> [EXERCISE GOAL] Please return every line in the entries below with the word "pCellt" in it.

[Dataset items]
/-- R142, R68, R169: on a response of valid frames with sequence ids 1 to N in any order, RX_RESPONSE reassembles and ends as
the profile does on the stream; with other ids it raises `IncompleteFrames`. -/
def Obligations.RxOfValidFramesReassembles : Prop :=
  ∀ (s : State) (dev n : Byte) (P : List Payload) (extra : Bytes), s.devAddr = .set dev →
    ((P.map fun p => p.b0.toNat).Perm (List.range' 1 ((n.toNat + 2) / 3)) →
      ∃ S r, Completes (.reasm P ((n.toNat + 2) / 3)) s (.stream S) ∧ Completes (.pCellv S n) s (.record r) ∧
        Completes (.rxResponse 0x95#8 n (P.flatMap (validFrame dev 0x95#8) ++ extra)) s (.record r)) ∧
    ((P.map fun p => p.b0.toNat).Perm (List.range' 1 ((n.toNat + 6) / 7)) →
      ∃ S r, Completes (.reasm P ((n.toNat + 6) / 7)) s (.stream S) ∧ Completes (.pCellt S n) s (.record r) ∧
        Completes (.rxResponse 0x96#8 n (P.flatMap (validFrame dev 0x96#8) ++ extra)) s (.record r)) ∧
    (P.length = (n.toNat + 2) / 3 → ¬ (P.map fun p => p.b0.toNat).Perm (List.range' 1 ((n.toNat + 2) / 3)) →
      Fails (.rxResponse 0x95#8 n (P.flatMap (validFrame dev 0x95#8) ++ extra)) s .incompleteFrames) ∧
    (P.length = (n.toNat + 6) / 7 → ¬ (P.map fun p => p.b0.toNat).Perm (List.range' 1 ((n.toNat + 6) / 7)) →
      Fails (.rxResponse 0x96#8 n (P.flatMap (validFrame dev 0x96#8) ++ extra)) s .incompleteFrames)

/-- R145: after a successful REASM the profile's "shorter than required" check never fails, in either reading of C2, and the
list has one entry a cell or sensor. -/
def Obligations.ReassembledStreamIsLongEnough : Prop :=
  ∀ (s : State) (P : List Payload) (n : Byte) (S : Bytes),
    (Completes (.reasm P ((n.toNat + 2) / 3)) s (.stream S) →
      ∃ l, Completes (.pCellv S n) s (.record (.cellVoltages l)) ∧ l.length = n.toNat) ∧
    (Completes (.reasm P ((n.toNat + 6) / 7)) s (.stream S) →
      ∃ l, Completes (.pCellt S n) s (.record (.cellTemperatures l)) ∧ l.length = n.toNat)

/-- R200's column "raised by": an operation raises no kind that the table does not give it, and none raises
`TransmitFailed`. -/
def Obligations.ErrorKindsComeFromTheirOperations : Prop :=
  ∀ (i : Instr) (s t : State) (e : ErrorKind), i.isOperation = true → exec i s = .next t →
    t.outcome = some (.err e) → mayRaise e i

/-- R200's numeric codes: 0 for `Ok`, 1 to 7 for the kinds in its order. -/
def Obligations.OutcomeCodesAreThoseOfTheTable : Prop :=
  (∀ v, (OpOutcome.ok v).code = 0) ∧
  ([ErrorKind.lengthMismatch, .checksumMismatch, .headerMismatch, .incompleteFrames, .invalidEnumValue,
    .invalidResponseLength, .transmitFailed].map fun e => (OpOutcome.err e).code) = [1, 2, 3, 4, 5, 6, 7]

/-! ### Profiles -/

/-- R160. P_SOC completes: two voltages and the state of charge are 16-bit values scaled by 0.1, the current is offset by
30000 before the same scale. -/
def Obligations.StateOfChargeFields : Prop :=
  ∀ (s : State) (p : Payload), Completes (.pSoc p) s (.record (.stateOfCharge
    ⟨⟨((p.b0 ++ p.b1).toNat : Int), 1⟩, ⟨((p.b2 ++ p.b3).toNat : Int), 1⟩, ⟨((p.b4 ++ p.b5).toNat : Int) - 30000, 1⟩,
      ⟨((p.b6 ++ p.b7).toNat : Int), 1⟩⟩))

> [WRITTEN SOLUTION]
      ∃ S r, Completes (.reasm P ((n.toNat + 6) / 7)) s (.stream S) ∧ Completes (.pCellt S n) s (.record r) ∧
      ∃ l, Completes (.pCellt S n) s (.record (.cellTemperatures l)) ∧ l.length = n.toNat)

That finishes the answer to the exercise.